La lance n'était pas seulement une arme, elle était le produit de l'économie pharaonique. L'État possédait les mines dans le Sinaï et le désert oriental, contrôlait le cuivre et l'approvisionnement en étain plus tard, et exploitait les ateliers où les armes étaient fabriquées. Papyrus Harris I La production d'un seul fer de lance en bronze a nécessité la coordination des mineurs, des fonderies, des forgerons, des charpentiers (pour le puits) et des fletchers (pour les vols de javelot). vizier et financé par la part des pharaons de tribut et de taxes.

Dans le Nouveau Royaume, un soldat qui servait bien pouvait se voir accorder la terre et les esclaves, et son équipement, y compris sa lance, était souvent transmis comme un héritage. Des lances ont été trouvées dans des tombeaux privés de soldats d'élite et dans les tombes de fantassins communs, ce qui indique que le service militaire constituait un chemin de mobilité sociale. L'accumulation d'armes dans les mains de la classe militaire était à la fois un signe de la richesse du pharaon et une source potentielle d'instabilité, car une armée bien armée pouvait aussi menacer le trône. Le pouvoir du pharaon reposait sur sa capacité à maintenir cette classe essentielle loyale par le patronage, la victoire et la liaison symbolique du soldat avec l'autorité divine du roi.

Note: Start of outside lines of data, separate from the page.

/-- The parent's length is set, the frame left, and the parent made the top. -/
theorem done_of_return {m : M Unit} (hm : m s = (do
      setField area p 8 4 (frLen s area p + k)
      dropFrame area c
      setTop p (s.fib.fdepth.toNat - 1)
      result d (w64 (frLen s area p + k)) : M Unit) u) :
    let t := recordPut u area p 8 4 (frLen s area p + k)
    performSeq m s = .next (doneS (onFrame (releaseHold t area c (selfAdder t)) p (s.fib.fdepth.toNat - 1)) d (BitVec.ofNat 64 (frLen s area p + k))) := by
  intro t
  have hset : setField area p 8 4 (frLen s area p + k) u = .ok ((), t) := rfl
  have hfib : (releaseHold t area c (selfAdder t)).fib = u.fib := (releaseHold_home _ _ _).fib.trans (storeAt_fib _ _ _ _)
  have hpair : (releaseHold t area c (selfAdder t)).pair = none := (releaseHold_home _ _ _).pair.trans ((storeAt_pair _ _ _ _).trans hp)
  have hdrop := run_dropFrame (recordsClean_recordPut hclean p 8 4 (frLen s area p + k)) hc
  change dropFrame area c t = .ok ((), releaseHold t area c (selfAdder t)) at hdrop
  generalize releaseHold t area c (selfAdder t) = r at hfib hpair hdrop ⊢
  rw [run_bind_ok hset, run_bind_ok hdrop] at hm
  refine done_of_result (u := onFrame r p (s.fib.fdepth.toNat - 1)) hm hpair ?_
  show openS { r.fib with fp := BitVec.ofNat 7 p, fdepth := BitVec.ofNat 6 (s.fib.fdepth.toNat - 1) } d = true
  rw [hfib]
  exact hd

end

/-- No token is moved. -/
theorem run_returnTail_none {s : State} {d : SReg} {area c p start : Nat} : returnTail s d area c p start 0 s = (do
      setField area p 8 4 (frLen s area p + 0)
      dropFrame area c
      setTop p (s.fib.fdepth.toNat - 1)
      result d (w64 (frLen s area p + 0)) : M Unit) s := rfl

theorem run_lanePieces {s : State} {hc hp : Word} {n m : Nat} (h : hc = 0 ∨ hp = 0 ∨ (handleReason s hc (· == 2) (fun bound => decide (64 * n ≤ bound * 65536)) = 0
    ∧ handleReason s hp (· == 2) (fun bound => decide (64 * m ≤ bound * 65536)) = 0)) :
    lanePieces hc hp n m s = .ok (if hc = 0 ∨ hp = 0 then none else some (laneOf s hc, laneOf s hp), s) := by
  rw [lanePieces]
  by_cases hzero : hc = 0 ∨ hp = 0
  · rw [if_pos hzero, if_pos hzero]
    rfl
  · have hboth : handleReason s hc (· == 2) (fun bound => decide (64 * n ≤ bound * 65536)) = 0
        ∧ handleReason s hp (· == 2) (fun bound => decide (64 * m ≤ bound * 65536)) = 0 := by
      rcases h with h | h | h
      · exact absurd (.inl h) hzero
      · exact absurd (.inr h) hzero
      · exact h
    rw [if_neg hzero, if_neg hzero, run_bind_ok (run_laneTokens hboth.1), run_bind_ok (run_laneTokens hboth.2)]
    rfl

/-- The pages are translated, then the tokens move. -/
theorem run_returnTail {s u v : State} {d : SReg} {area c p start k : Nat} (hk : 0 < k)
    (hc : handleReason s (frKvh s area c) (· == 1) (fun bound => decide (frSlot0 s area c + start + k ≤ bound)) = 0)
    (hp : handleReason s (frKvh s area p) (· == 1) (fun bound => decide (frSlot0 s area p + frLen s area p + k ≤ bound)) = 0)
    {lanes : Option (Tokens × Tokens)} (hl : lanePieces (frLaneh s area c) (frLaneh s area p) (frSlot0 s area c + start + k)
      (frSlot0 s area p + frLen s area p + k) s = .ok (lanes, s))
    (hreach : reachTokens (kvOf s (frKvh s area c)) (kvOf s (frKvh s area p)) lanes k (frSlot0 s area c + start) (frSlot0 s area p + frLen s area p) s = .ok ((), v))
    (hmove : moveTokens (kvOf s (frKvh s area c)) (kvOf s (frKvh s area p)) lanes k (frSlot0 s area c + start) (frSlot0 s area p + frLen s area p)
      (frFirst s area p + frLen s area p) v = .ok ((), u)) : returnTail s d area c p start k s = (do
      setField area p 8 4 (frLen s area p + k)
      dropFrame area c
      setTop p (s.fib.fdepth.toNat - 1)
      result d (w64 (frLen s area p + k)) : M Unit) u := by
  rw [returnTail]
  dsimp only
  rw [if_pos (by omega), run_bind_ok (run_kvTokens hc), run_bind_ok (run_kvTokens hp), run_bind_ok hl, run_bind_ok hreach, run_bind_ok hmove]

Héritage de la Lance dans le Pouvoir pharaonique

Le déclin du pouvoir égyptien indigène dans le Période tardive et les invasions successives par Assyriens, Perses, Grecset Romains n'efface pas l'héritage de la lance comme symbole de la royauté égyptienne. Pharaons ptolémaïques, malgré être de descendance grecque macédonienne, a adopté l'iconographie du pharaon harpon harponnage pour légitimer leur règne. Auguste et Hadrien ont été représentés dans les reliefs du temple comme des pharaons égyptiens, tenant des lances et des ennemis qui frappent, un témoignage de la puissance durable de ce langage symbolique.

Aujourd'hui, l'étude du combat de lances fournit aux historiens des informations clés sur la formation de l'État égyptien. La capacité d'équiper, de former et de déployer des milliers de lances était une mesure directe du pouvoir administratif et économique du pharaon. La lance était l'outil qui a imposé la collecte de taxes, sécurisé les forteresses frontalières, et les rébellions supprimées.

Lectures supplémentaires et sources d'artefacts

Pour ceux qui cherchent à explorer les preuves archéologiques et textuelles pour le combat égyptien de lance, plusieurs ressources sont inestimables. Musée métropolitain d'art chronologie de l'histoire de l'art offre un aperçu complet du contexte culturel et militaire. L'article consacré à la guerre égyptienne par l'Encyclopédie de l'Histoire antique offre un excellent point de départ pour le non-spécialiste. Enfin, pour l'examen direct des fers de lance et autres armes, la Collection d'armes égyptiennes du British Museum comprend de nombreux exemples de toutes les périodes, permettant une appréciation directe de l'artisanat et de l'évolution matérielle qui ont soutenu la puissance des pharaons.

En dernière analyse, la montée des anciens pharaons égyptiens ne peut être comprise sans reconnaître le rôle central de la lance. Des champs de bataille de la période prédynastique aux campagnes impériales du Nouveau Royaume et l'iconographie symbolique de l'ère ptolémaïque, la lance était le compagnon constant du roi. C'était l'instrument qui a construit un empire, imposé l'ordre divin, et exprimé le pouvoir absolu d'un souverain qui était à la fois homme et dieu.